**Requirement**:
The line containing "Obligations.HostWindowCommandsTakeEffect := by" marks the end: quote every line from the start of the records below through it, word for word.

**Data shown**:
/-- Settles O33, request by request. -/
theorem hostWindowCommandsTakeEffect : Obligations.HostWindowCommandsTakeEffect := by
  refine ⟨fun s ho => ⟨fun o n a hc hw => ?_, fun o bs p a hc hw => ?_, fun line a ha => ⟨?_, fun bs p h => ?_, fun bs be p h => ?_⟩, fun line a ha hf => ⟨?_, ?_, ?_, fun hr => ⟨?_, ?_, ?_, ?_⟩⟩,
    fun line hs => ⟨?_, ?_, ?_, fun hn => ?_, ?_⟩, fun base size w hx hc hw hsize => ?_⟩,
    fun s hc => ⟨fun width gts hl hw => ?_, fun cause hw hd hh ha hj hr hb => ?_⟩⟩
  · show execBar2Read o n s = _
    simp only [execBar2Read, ho, hc, hw, Bool.not_true, Bool.false_eq_true, if_false]
  · show execBar2Write o bs p s = _
    simp only [execBar2Write, ho, hc, hw, Bool.not_true, Bool.false_eq_true, if_false]
  · exact congrArg Host.Outcome.next (hostEvict_drops ha)
  · exact congrArg Host.Outcome.next (hostWrite_dropped ha h)
  · exact congrArg Host.Outcome.next (hostWrite_dropped ha h)
  · exact congrArg Host.Outcome.next (hostInv_free ha hf)
  · exact congrArg Host.Outcome.next (hostRead_admitted ha (admitReq_free hf))
  · exact congrArg Host.Outcome.next (hostRead_admitted ha (admitReq_free hf))
  · exact congrArg Host.Outcome.next (hostRead_admitted ha (admitReq_room hf hr))
  · exact congrArg Host.Outcome.next (hostRead_admitted ha (admitReq_room hf hr))
  · exact congrArg Host.Outcome.next (hostRead_admitted ha (admitReq_room hf hr))
  · exact congrArg Host.Outcome.next (hostRead_admitted ha (admitReq_room hf hr))
  · show execBiRsp line .i s = _
    simp only [execBiRsp, ho, hs, Bool.not_true, Bool.or_self, Bool.false_eq_true, if_false]
  · show execBiRsp line .s s = _
    simp only [execBiRsp, ho, hs, Bool.not_true, Bool.or_self, Bool.false_eq_true, if_false]
  · show execBiRsp line .e s = _
    simp only [execBiRsp, ho, hs, Bool.not_true, Bool.or_self, Bool.false_eq_true, if_false]
  · exact execBiConflict_acks ho hs hn
  · show execSnoopTimeout line s = _
    have clocked : s.clocked = true := (Bool.and_eq_true_iff.mp ho).2
    simp only [execSnoopTimeout, hs, clocked, Bool.not_true, Bool.or_self, Bool.false_eq_true, if_false, postErr_host]
  · show execHdmDecoderCommit base size 1 s = _
    simp only [execHdmDecoderCommit, ho, hx, hc, hw, hsize, beq_self_eq_true, Bool.not_true, Bool.or_self, Bool.and_self, Bool.false_eq_true, if_false, if_true]
  · show execPcieLinkTrained width gts s = _
    have known : [4, 8, 16].contains width = true := by
      rcases hw with rfl | rfl | rfl <;> decide
    simp only [execPcieLinkTrained, hl, hc, known, Bool.not_true, Bool.or_self, Bool.false_eq_true, if_false]
  · obtain ⟨chans, resets, each⟩ := execHostLinkReset_quiet (cause := cause) hc hw hd ⟨hh, ha, hj, hr⟩ hb
    refine ⟨_, resets, ?_, ?_, ?_, ?_, ?_, ?_, ?_, fun n hn => ?_⟩
    · exact settlePfc_keeps State.host (fun _ _ _ => rfl) fun _ _ => rfl
    · exact settlePfc_keeps State.irq (fun _ _ _ => rfl) fun _ _ => rfl
    · exact settlePfc_keeps State.hbm (fun _ _ _ => rfl) fun _ _ => rfl
    · exact settlePfc_keeps State.cores (fun _ _ _ => rfl) fun _ _ => rfl
    · exact settlePfc_keeps State.stage (fun _ _ _ => rfl) fun _ _ => rfl
    · exact settlePfc_keeps State.fabric (fun _ _ _ => rfl) fun _ _ => rfl
    · exact settlePfc_keeps State.err (fun _ _ _ => rfl) fun _ _ => rfl
    · have chan : (unlinked s chans cause).settlePfc.chan n = (s.chan n).unlinked := (settlePfc_keeps (fun t => t.chan n) (fun _ _ _ => rfl) fun _ _ => rfl).trans (each n hn)
      rw [chan]
      exact ⟨rfl, rfl, rfl, rfl, rfl, rfl⟩

end Sys2Proof.Machine
end

section
/-! PROOFS. Frames, responses and credits -/

namespace Sys2Proof.Machine

variable {s : State} {via : Via} {f : Frame}

/-! Frames that a port or a connection accepts. -/

/-- A frame that is accepted by a device out of quarantine, and that its window takes, is written. -/
theorem execWrite_lands {t : Target} (ha : (acceptFrame s via 2 f).2 = true) (hq : (acceptFrame s via 2 f).1.boot.quarantined = false)
    (ht : frameTarget (acceptFrame s via 2 f).1 f f.payload.length = some t) (hw : windowReason (acceptFrame s via 2 f).1 f (some t) true = none) :
    execWrite via f s = .next (landWrite (acceptFrame s via 2 f).1 via f t) := by
  simp only [execWrite, ha, hq, ht, hw, Bool.not_true, Bool.false_eq_true, if_false]

/-- A READ that its window takes is answered with the window's bytes. -/
theorem execRead_answersBytes {t : Target} (ha : (acceptFrame s via 3 f).2 = true) (hq : (acceptFrame s via 3 f).1.boot.quarantined = false)
    (hs : quarantineOf (acceptFrame s via 3 f).1 f.srcEp.toNat = none)
    (ht : frameTarget (acceptFrame s via 3 f).1 f (f.lenM1.toNat + 1) = some t) (hw : windowReason (acceptFrame s via 3 f).1 f (some t) false = none)
    (hd : (spadRead (acceptFrame s via 3 f).1 t.core t.addr (f.lenM1.toNat + 1)).dead = none) :
    execRead via f s = .next (respond (acceptFrame s via 3 f).1 via f 5 0 0 (spadRead (acceptFrame s via 3 f).1 t.core t.addr (f.lenM1.toNat + 1)).bytes) := by
  simp only [execRead, ha, hq, hs, ht, hw, hd, Option.isSome_none, Bool.not_true, Bool.false_eq_true, if_false]

/-- Settles O34, frame by frame. -/
theorem linkFramesReachTheirTargets : Obligations.LinkFramesReachTheirTargets := by
  intro via f s
  refine ⟨fun t ha hq ht hw => execWrite_lands ha hq ht hw, fun t ha hq hs ht hw hd => execRead_answersBytes ha hq hs ht hw hd, fun x ha hq _ => ?_⟩
  show execSlotWrite via f s = _
  simp only [execSlotWrite, ha, hq, Bool.not_true, Bool.false_eq_true, if_false]

/-- A WRITE that its window refuses is logged and answered with the reason. -/
theorem execWrite_refused {n : Nat} (ha : (acceptFrame s via 2 f).2 = true) (hq : (acceptFrame s via 2 f).1.boot.quarantined = false)
    (hw : windowReason (acceptFrame s via 2 f).1 f (frameTarget (acceptFrame s via 2 f).1 f f.payload.length) true = some n) :
    execWrite via f s = .next (respond (logRefusal (acceptFrame s via 2 f).1 (frameUnit (acceptFrame s via 2 f).1 via f) f n f.window.toNat) via f 6 0x301 n []) := by
  simp only [execWrite, ha, hq, hw, Option.getD_some, Bool.not_true, Bool.false_eq_true, if_false]

/-- A READ that its window refuses is logged and answered with the reason. -/
theorem execRead_refused {n : Nat} (ha : (acceptFrame s via 3 f).2 = true) (hq : (acceptFrame s via 3 f).1.boot.quarantined = false)
    (hs : quarantineOf (acceptFrame s via 3 f).1 f.srcEp.toNat = none)
    (hw : windowReason (acceptFrame s via 3 f).1 f (frameTarget (acceptFrame s via 3 f).1 f (f.lenM1.toNat + 1)) false = some n) :
    execRead via f s = .next (respond (logRefusal (acceptFrame s via 3 f).1 (frameUnit (acceptFrame s via 3 f).1 via f) f n f.window.toNat) via f 5 0x301 n []) := by
  simp only [execRead, ha, hq, hs, hw, Option.getD_some, Bool.not_true, Bool.false_eq_true, if_false]

/-- Settles O35: a refusal by the window, by the target's quarantine and by the source's. -/
theorem refusedFramesAreAnswered : Obligations.RefusedFramesAreAnswered := by
  intro via f s n
  refine ⟨fun ha hq hw => execWrite_refused ha hq hw, fun ha hq hs hw => execRead_refused ha hq hs hw, fun ha hq => ?_, fun ha hq => ?_, fun ha hq hs => ?_, fun ha hq => ?_⟩
  · show execWrite via f s = _
    simp only [execWrite, ha, hq, Bool.not_true, Bool.false_eq_true, if_false, if_true]
  · show execRead via f s = _
    simp only [execRead, ha, hq, Bool.not_true, Bool.false_eq_true, if_false, if_true]
  · show execRead via f s = _
    simp only [execRead, ha, hq, hs, Bool.not_true, Bool.false_eq_true, if_false]
  · show execSlotWrite via f s = _
    simp only [execSlotWrite, ha, hq, Bool.not_true, Bool.false_eq_true, if_false, if_true]

/-! Responses and credits. -/

/-- The remote slot that a credit names, after it. -/
theorem rslot_modRemote_same {g : Stage} {q i : Nat} {h : RemoteSlot → RemoteSlot} : (g.modRemote q i h).rslot q i = h (g.rslot q i) := by
  unfold Stage.rslot Stage.modRemote
  rw [tget_tmod_same, tget_tmod_same]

**Your response**:
/-- Settles O33, request by request. -/
theorem hostWindowCommandsTakeEffect : Obligations.HostWindowCommandsTakeEffect := by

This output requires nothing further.